* LISTED RECORDS:
-- ==== Sys2Proof/Tests/Slice0.lean ====
section
/-! SUPPORT. Tests against the spec's own words, worked examples and vectors (each cites its source), and for every
statement with hypotheses a concrete state and operands that meet them (the `witness_` theorems). -/

namespace Sys2Proof.Tests

open Sys2Proof Sys2Proof.Machine

/-! ### Helpers -/

/-- The state of a next-state outcome; `d` for the others. -/
def after (d : State) : Result → State
  | .next t => t
  | .fault _ => d
  | .refused _ => d

/-- A block just out of reset with a bank of `n` counters. -/
def block (n : Nat) : State := { State.reset with histCells := n }

/-- A block with one host action waiting. -/
def offered (a : HostAction) : State := { block 48000 with pending := [a] }

/-- A block in MODE = 1 after PAL_OOB at cell 300 with local index 17 (V33), with one host action waiting. -/
def faulted (a : HostAction) : State := raise .palOob 300 17 (offered a)

/-- A memory whose entries `a` to `a` + `n` - 1 hold `v`. -/
def filled {width : Nat} (v : BitVec width) : (n a : Nat) → Memory width
  | 0, _ => []
  | n + 1, a => (a, v) :: filled v n (a + 1)

theorem get?_filled {width : Nat} (v : BitVec width) : ∀ (n a i : Nat), a ≤ i → i < a + n →
    (filled v n a).get? i = some v := by
  intro n
  induction n with
  | zero => intro a i h1 h2; omega
  | succ n ih =>
    intro a i h1 h2
    by_cases h : i = a
    · simp [filled, Memory.get?, h]
    · simpa [filled, Memory.get?, h] using ih (a + 1) i (by omega) (by omega)

/-! ### WellFormed: a legal and an ill-formed command for each check (R57) -/

theorem test_wellFormed_unpkWc_4 : (Instr.unpkWc 4).wellFormed = true := by decide
theorem test_wellFormed_unpkNc_31 : (Instr.unpkNc 31).wellFormed = true := by decide
theorem test_illFormed_unpkWc_3 : (Instr.unpkWc 3).wellFormed = false := by decide
theorem test_illFormed_unpkNc_0 : (Instr.unpkNc 0).wellFormed = false := by decide

/-! ### Decode and encode: every constructor's word, written out from R51 and R53 (words of R62 and V1) -/

theorem test_decode_dec0 : decode 0x1000000000000000 = .ok .dec0 := by decide
theorem test_decode_dec2 : decode 0x2000FF0000FFFFFF = .ok (.dec2 255 16777215) := by decide
theorem test_decode_dec13Wc : decode 0x30000200100003E8 = .ok (.dec13Wc 2 1000 16) := by decide
theorem test_decode_dec13Nc : decode 0x38000200100003E8 = .ok (.dec13Nc 2 1000 16) := by decide
theorem test_decode_unpkWc : decode 0x4140000000000000 = .ok (.unpkWc 5) := by decide
theorem test_decode_unpkNc : decode 0x4FC0000000000000 = .ok (.unpkNc 31) := by decide
theorem test_decode_wsel : decode 0x500000FFFF000000 = .ok (.wsel 65535) := by decide
theorem test_decode_pacc : decode 0x60000200100003E8 = .ok (.pacc 2 1000 16) := by decide

theorem test_encode_words :
    encode .dec0 = 0x1000000000000000 ∧ encode (.dec2 1 1048576) = 0x2000010000100000 ∧
      encode (.dec13Wc 2 1000 16) = 0x30000200100003E8 ∧ encode (.dec13Nc 2 1000 16) = 0x38000200100003E8 ∧
      encode (.unpkWc 5) = 0x4140000000000000 ∧ encode (.unpkNc 16) = 0x4C00000000000000 ∧
      encode (.wsel 16) = 0x5000000010000000 ∧ encode (.pacc 2 1000 16) = 0x60000200100003E8 := by decide

/-- Refused words of V2 with CAUSE 1. -/
theorem test_decode_illegalOpcode :
    decode 0x0000000000000000 = .error .illegalOpcode ∧ decode 0x7000000000000000 = .error .illegalOpcode ∧
      decode 0xFFFFFFFFFFFFFFFF = .error .illegalOpcode := by decide

/-- Refused words of V2 with CAUSE 2. -/
theorem test_decode_reservedField :
    decode 0x1000000000000001 = .error .reservedField ∧ decode 0x1001000000000000 = .error .reservedField ∧
      decode 0x2800000000000000 = .error .reservedField ∧ decode 0x3040000000000000 = .error .reservedField := by decide

/-- Refused words of V2 with CAUSE 2. -/
theorem test_decode_reservedField' :
    decode 0x4940010000000000 = .error .reservedField ∧ decode 0x5800000003000000 = .error .reservedField ∧
      decode 0x6800000000000000 = .error .reservedField := by decide
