-- ==== Sys2Proof/Safety.lean ====
section
/-! DEFINITION. The terms that claims about the block use: which commands are host requests and how one reaches its
owner, the state after an answer, and the invariants of a safe run. -/

namespace Sys2Proof.Machine

/-- The tag and the code of a host request (13 section 13.1); none for a command that is not one. -/
def requestOf : Instr → Option (Byte × Nat)
  | .setTime tag _ _ => some (tag, 0x01)
  | .start tag => some (tag, 0x02)
  | .trimTime tag _ => some (tag, 0x03)
  | .readTime tag => some (tag, 0x04)
  | .readRetention tag => some (tag, 0xB0)
  | .setDistances tag _ _ => some (tag, 0x10)
  | .setRoom tag _ => some (tag, 0x11)
  | .removeRoom tag _ => some (tag, 0x12)
  | .readRoom tag _ => some (tag, 0x13)
  | .setKitchen tag _ => some (tag, 0x14)
  | .setKitchenProfile tag _ _ => some (tag, 0x15)
  | .removeKitchen tag _ => some (tag, 0x16)
  | .readKitchen tag _ => some (tag, 0x17)
  | .setWeights tag _ => some (tag, 0x18)
  | .setPolicy tag _ => some (tag, 0x19)
  | .readStore tag => some (tag, 0x20)
  | .book tag _ => some (tag, 0x30)
  | .amend tag _ => some (tag, 0x31)
  | .cancel tag _ => some (tag, 0x32)
  | .readBooking tag _ => some (tag, 0x33)
  | .listRoom tag _ _ _ => some (tag, 0x34)
  | .createSeries tag _ => some (tag, 0x40)
  | .endSeries tag _ => some (tag, 0x41)
  | .resumeSeries tag _ => some (tag, 0x42)
  | .readSeries tag _ => some (tag, 0x43)
  | .place tag _ => some (tag, 0x50)
  | .placeAndBook tag _ => some (tag, 0x51)
  | .readPlacement tag => some (tag, 0x52)
  | .readTimers tag => some (tag, 0x60)
  | .bindPanel tag _ _ _ => some (tag, 0x70)
  | .unbind tag _ => some (tag, 0x71)
  | .bar tag _ => some (tag, 0x72)
  | .unbar tag _ => some (tag, 0x73)
  | .setPoll tag _ _ => some (tag, 0x74)
  | .readPanel tag _ => some (tag, 0x75)
  | .order tag _ _ => some (tag, 0x80)
  | .changeOrder tag _ _ => some (tag, 0x81)
  | .voidOrder tag _ => some (tag, 0x82)
  | .readLoad tag _ _ _ _ => some (tag, 0x83)
  | .closeRoom tag _ => some (tag, 0x90)
  | .reopenRoom tag _ => some (tag, 0x91)
  | .readSweep tag => some (tag, 0x92)
  | .setNoticeEnables tag _ _ => some (tag, 0xA0)
  | .readNotices tag => some (tag, 0xA1)
  | .nextChanged tag _ => some (tag, 0xA2)
  | .readCounts tag => some (tag, 0xA3)
  | _ => none

/-- A host request reaches its owner: the state its owner finds, and the request's reference (R170, log 3). None when it
is not yet the request's turn, or the command is no host request. -/
def State.taken (s : State) (c : Instr) : Option (State × HostRef) :=
  match requestOf c with
  | some (tag, kind) => s.takeRequest tag kind c
  | none => none

/-- The state after a request that its owner answers: the answer fills its place, and ATTN follows (R171, R173). -/
def State.answered (s : State) (ref : HostRef) (st : Status) (body : List Field) : State :=
  (s.answer ref st body).followAttn

/-- The host requests that their owner answers in the step in which it takes them: all but PLACE and PLACE_AND_BOOK,
UNBIND and BAR, and CLOSE_ROOM (R170). -/
def answeredAtOnce (c : Instr) : Bool :=
  (requestOf c).any fun p => p.2 ≠ 0x50 && p.2 ≠ 0x51 && p.2 ≠ 0x71 && p.2 ≠ 0x72 && p.2 ≠ 0x90

/-- The configuration requests (R12). -/
def isConfiguration (c : Instr) : Bool :=
  (requestOf c).any fun p => p.2 ∈ [0x10, 0x11, 0x12, 0x14, 0x15, 0x16, 0x18, 0x19]

/-- The link after an answer that fills the place its request reserved (R171). -/
def Link.filledWith (l : Link) (ref : HostRef) (st : Status) (body : List Field) : Link :=
  { l with
    reserved := l.reserved.erase (ref.tag, ref.kind)
    filled := l.filled ++ [⟨ref.tag, ref.kind, st, body⟩] }

/-- The commands that move the campus minute: the counted seconds, SET_TIME, TRIM_TIME and the resets (R13, R15, R17). -/
def movesMinute : Instr → Bool
  | .secEdge _ | .dividerTick | .enterHoldover | .minuteEvent | .setTime _ _ _ | .trimTime _ _ | .powerOnReset
  | .warmReset => true
  | _ => false

/-- The panel a request came from is one whose result slot and port the part has: the state after its owner has given the
result, when the hand-over is taken from `s` (R113, R114). -/
def State.resulted (s : State) (src : PanelRef) (code : Nat) (a : PanelAnswer) : State :=
  (s.answerPanel src.panel code a).followAttn

/-! ### The candidates of the planning computation -/

/-- The candidate window that lies `j` before the natural one, counted from window 0 of day 0 (R137 steps 1 and 2). -/
def candidateIndex (start reach j : Nat) : Nat := (start - reach - Config.setup) / Config.windowMinutes - j

/-- That window as a day and a window number. -/
def candidateWindow (start reach j : Nat) : AbsWindow :=
  ⟨candidateIndex start reach j / Config.windows, candidateIndex start reach j % Config.windows⟩

/-- Its ready minute: ready itself for the natural window, and the last minute of an earlier one (R137 step 2). -/
def candidateReady (start reach j : Nat) : Nat :=
  if j = 0 then start - reach - Config.setup
  else candidateIndex start reach j * Config.windowMinutes + (Config.windowMinutes - 1)

/-- The `j`-th earlier candidate of kitchen `k` is one of its trial's, stands on a held day, commits no earlier than now, and has
room for the covers (R137). -/
def State.fits (s : State) (now covers start building k j : Nat) : Prop :=
  k < Config.kitchens ∧ ∃ reach, s.serves k building = some reach ∧ j ≤ (s.kitchen k).spill ∧
    reach + Config.setup ≤ start ∧ j ≤ (start - reach - Config.setup) / Config.windowMinutes ∧
    s.held (candidateWindow start reach j).day = true ∧ now + (s.kitchen k).lead ≤ candidateReady start reach j ∧
    s.load k (candidateWindow start reach j) + covers ≤ s.capacity k (candidateWindow start reach j).win

/-! ### Invariants of a safe run -/

/-- ATTN is what its terms say (R173). -/
def State.attnFollows (s : State) : Bool := s.attn = s.attnTerms

/-- The request queue holds at most 8 frames and the answer queue at most 8 places (R169, R171). -/
def State.linkFits (s : State) : Bool :=
  s.link.requests.length ≤ Config.linkPlaces && s.link.used ≤ Config.linkPlaces

/-- The free count counts the blocks on the stack (R19). -/
def State.stackCounted (s : State) : Bool := s.store.freeCount = s.store.free.length

/-- The clock's fields lie in their ranges, and a clock that runs has had its time set (01 section 1.6, R14). -/
def State.clockLegal (s : State) : Bool :=
  s.clock.minute ≤ Config.maxMinute && s.clock.second < 60 && s.clock.watch < 3 && (!s.running || s.clock.timeSet)

/-- The load table keeps 14 day rows of 96 windows for each of 8 kitchens (09 section 9.2). -/
def State.loadsShaped (s : State) : Bool :=
  s.catering.loads.length = Config.kitchens &&
    s.catering.loads.all fun rows => rows.length = Config.dayRows && rows.all fun row => row.length = Config.windows

/-- The fixed tables keep their sizes (log 32). -/
def State.shaped (s : State) : Bool :=
  s.distance.length = Config.buildings && s.rooms.length = Config.rooms && s.kitchens.length = Config.kitchens &&
    s.dir.entries.length = Config.handles && s.dir.refs.length = Config.seriesIds &&
    s.series.list.length = Config.seriesIds && s.bank.channels.length = Config.channels &&
    s.panelBus.panels.length = Config.panels && s.panelBus.ports.length = Config.ports && s.loadsShaped

/-- Every live directory entry leads to a booking whose handle is the entry's index with its generation (R24). -/
def State.handlesAgree (s : State) : Prop :=
  ∀ i b, s.bookingAt i = some b → b.handle = ⟨i, (s.dir.entries.getD i ⟨0, none⟩).generation⟩

/-- A safe state: every invariant that can be evaluated holds. -/
def State.safe (s : State) : Bool := s.attnFollows && s.linkFits && s.stackCounted && s.clockLegal && s.shaped

/-- A timeline's bookings stand in ascending order of start, and each one's end plus the turnover is no later than the
next one's start (R34). -/
def spaced (turnover : Nat) : List Booking → Prop
  | a :: b :: rest => a.startMin ≤ b.startMin ∧ a.endMin + turnover ≤ b.startMin ∧ spaced turnover (b :: rest)
  | _ => True

/-! ### Invariants of the records -/

/-- The active states, in which a booking stands on its room's timeline (R34). -/
def BookingState.active : BookingState → Bool
  | .booked | .awaiting | .inUse => true
  | .ended | .endedEarly | .released | .cancelled | .displaced => false

/-- The FIFO holds each free index once, and no other (R24). -/
def State.fifoRight (s : State) : Prop :=
  s.dir.fifo.Nodup ∧ ∀ i, i ∈ s.dir.fifo ↔ i < Config.handles ∧ s.bookingAt i = none

/-- The blocks of a booking's record and of a series' record (02 section 2.2). -/
def Booking.blocks (b : Booking) : List Nat := b.head :: ((b.note.map Note.block).toList ++ (b.order.map Order.block).toList)
def Series.blocks (x : Series) : List Nat := x.block :: (x.note.map Note.block).toList

/-- The live bookings and series, in the order of their tables. -/
def State.bookings (s : State) : List Booking := s.dir.entries.filterMap DirEntry.booking
def State.liveSeries (s : State) : List Series := s.series.list.filterMap id

/-- The blocks held by live records. -/
def State.heldBlocks (s : State) : List Nat := s.bookings.flatMap Booking.blocks ++ s.liveSeries.flatMap Series.blocks

/-- The free blocks and the held blocks total 16,384; none is free twice, held twice, or both; and each held block is
counted under its kind (R19). -/
def State.blocksRight (s : State) : Prop :=
  (s.store.free ++ s.heldBlocks).Nodup ∧ (∀ n ∈ s.store.free ++ s.heldBlocks, n < Config.blocks) ∧
    s.store.freeCount = s.store.free.length ∧
    s.store.freeCount + s.store.heldHead + s.store.heldNote + s.store.heldOrder + s.store.heldSeries = Config.blocks ∧
    s.store.heldHead = s.bookings.length ∧
    s.store.heldNote = s.bookings.countP (fun b => b.note.isSome) + s.liveSeries.countP (fun x => x.note.isSome) ∧
    s.store.heldOrder = s.bookings.countP (fun b => b.order.isSome) ∧ s.store.heldSeries = s.liveSeries.length

/-- Every room's timeline is spaced by its turnover, holds no handle twice, and holds exactly the BOOKED, AWAITING and IN_USE
bookings of that room (R34). -/
def State.timelinesRight (s : State) : Prop :=
  ∀ r, spaced (s.room r).turnover (s.timelineOf r) ∧ (s.room r).timeline.Nodup ∧
    ∀ h, h ∈ (s.room r).timeline ↔
      ∃ b, s.bookingAt h.idx = some b ∧ b.handle = h ∧ b.room = r ∧ b.state.active = true

/-- A booking that stands on a timeline, or may return to one, ends after its start (R37, R41). -/
def State.spansRight (s : State) : Prop :=
  ∀ i b, s.bookingAt i = some b → b.state.active = true ∨ b.state = .displaced → b.startMin < b.endMin

/-- A room with a booking on its timeline is in the table, and so is the room of each ACTIVE or SUSPENDED series, whose
length is not 0 (R4, R57). -/
def State.roomsRight (s : State) : Prop :=
  (∀ r, (s.room r).timeline ≠ [] → (s.room r).inTable = true) ∧
    ∀ id x, s.seriesAt id = some x → x.state ≠ .finished → (s.room x.room).inTable = true ∧ 1 ≤ x.length

/-- The sweep's search was made for its current booking, and for the span that the booking has while it stands in the
closing room and lies in the closure (R83, R158). -/
def State.sweepSpan (s : State) (e : QueueEntry) (h : Handle) : Prop :=
  ∀ b c, s.bookingAt h.idx = some b → b.handle = h → b.room = s.sweep.room → b.state = .booked ∨ b.state = .awaiting →
    (s.room s.sweep.room).closure = some c → b.startMin < c.toMin → c.fromMin < b.endMin →
    e.inputs.startMin = b.startMin ∧ e.inputs.endMin = b.endMin

/-- The placement queue holds no search twice and at most one sweep's search, which is that of the sweep's current booking
with no report waiting; a search that is to book has a span (R70, R80, R158). -/
def State.searchesRight (s : State) : Prop :=
  (s.placement.queue.map QueueEntry.id).Nodup ∧ (∀ e ∈ s.placement.queue, e.id < s.placement.nextId) ∧
    s.placement.queue.countP (fun e => e.kind = .sweep) ≤ 1 ∧
    (∀ e ∈ s.placement.queue, e.inputs.book.isSome = true → e.inputs.startMin < e.inputs.endMin) ∧
    (∀ e ∈ s.placement.queue, e.kind = .sweep → s.sweep.sweeping = true ∧ s.sweep.report = none ∧
      ∃ h, e.client = .booking h ∧ s.sweep.current = some (h, .searching) ∧ s.sweepSpan e h) ∧
    (s.sweep.current = none → s.sweep.report = none)

/-- A channel that is not FREE belongs to one booking, AWAITING or IN_USE, whose timer field names it; and a booking's timer
field names a channel that is not FREE and belongs to it (R86). -/
def State.channelsRight (s : State) : Prop :=
  (∀ c, (s.channel c).state ≠ .free → ∃ h b, (s.channel c).booking = some h ∧ s.lookup h = .found b ∧
      (b.state = .awaiting ∨ b.state = .inUse) ∧ b.timer = some c) ∧
    ∀ i b c, s.bookingAt i = some b → b.timer = some c →
      (s.channel c).state ≠ .free ∧ (s.channel c).booking = some b.handle

/-- The covers that an order counts in a window of a kitchen (R134, R135). -/
def Booking.coversIn (k : Nat) (w : AbsWindow) (b : Booking) : Nat :=
  match b.order with
  | some o => if o.state.counted ∧ o.kitchen = some k ∧ o.window = some w then o.covers else 0
  | none => 0

/-- The sum of the covers of the counted orders placed in a window of a kitchen (R135). -/
def State.coversIn (s : State) (k : Nat) (w : AbsWindow) : Nat := (s.bookings.map (Booking.coversIn k w)).sum

/-- For every window within the horizon, and for every window before there is one, the load is the sum of the covers of
the orders counted in it (R135, R136); no order is counted beyond the horizon, and the request list holds REQUESTED orders
alone (R152). -/
def State.loadsRight (s : State) : Prop :=
  (∀ k w, k < Config.kitchens → w.win < Config.windows → s.held w.day = true → s.load k w = s.coversIn k w) ∧
    (s.catering.horizon = none → ∀ rows ∈ s.catering.loads, ∀ row ∈ rows, ∀ n ∈ row, n = 0) ∧
    (∀ i b o w, s.bookingAt i = some b → b.order = some o → o.state.counted = true → o.window = some w →
      ∃ f, s.catering.horizon = some f ∧ w.day < f + Config.dayRows) ∧
    ∀ h ∈ s.catering.requestList, ∃ b o, s.bookingAt h.idx = some b ∧ b.handle = h ∧ b.order = some o ∧
      o.state = .requested

/-- The records of the part agree with each other: every invariant of this section, with the sizes of the tables and the
handles of R24. -/
structure State.Sound (s : State) : Prop where
  shaped : s.shaped = true
  handles : s.handlesAgree
  fifo : s.fifoRight
  blocks : s.blocksRight
  timelines : s.timelinesRight
  spans : s.spansRight
  rooms : s.roomsRight
  searches : s.searchesRight
  channels : s.channelsRight
  loads : s.loadsRight

end Sys2Proof.Machine
end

* WORK ITEM: Only the lines from the one containing "the orders counted" through the last line above belong in your answer. Retype them exactly.

* FINISHED EXERCISE:
the orders counted in it (R135, R136); no order is counted beyond the horizon, and the request list holds REQUESTED orders
alone (R152). -/
def State.loadsRight (s : State) : Prop :=
  (∀ k w, k < Config.kitchens → w.win < Config.windows → s.held w.day = true → s.load k w = s.coversIn k w) ∧
    (s.catering.horizon = none → ∀ rows ∈ s.catering.loads, ∀ row ∈ rows, ∀ n ∈ row, n = 0) ∧
    (∀ i b o w, s.bookingAt i = some b → b.order = some o → o.state.counted = true → o.window = some w →
      ∃ f, s.catering.horizon = some f ∧ w.day < f + Config.dayRows) ∧
    ∀ h ∈ s.catering.requestList, ∃ b o, s.bookingAt h.idx = some b ∧ b.handle = h ∧ b.order = some o ∧
      o.state = .requested

/-- The records of the part agree with each other: every invariant of this section, with the sizes of the tables and the
handles of R24. -/
structure State.Sound (s : State) : Prop where
  shaped : s.shaped = true
  handles : s.handlesAgree
  fifo : s.fifoRight
  blocks : s.blocksRight
  timelines : s.timelinesRight
  spans : s.spansRight
  rooms : s.roomsRight
  searches : s.searchesRight
  channels : s.channelsRight
  loads : s.loadsRight

end Sys2Proof.Machine
end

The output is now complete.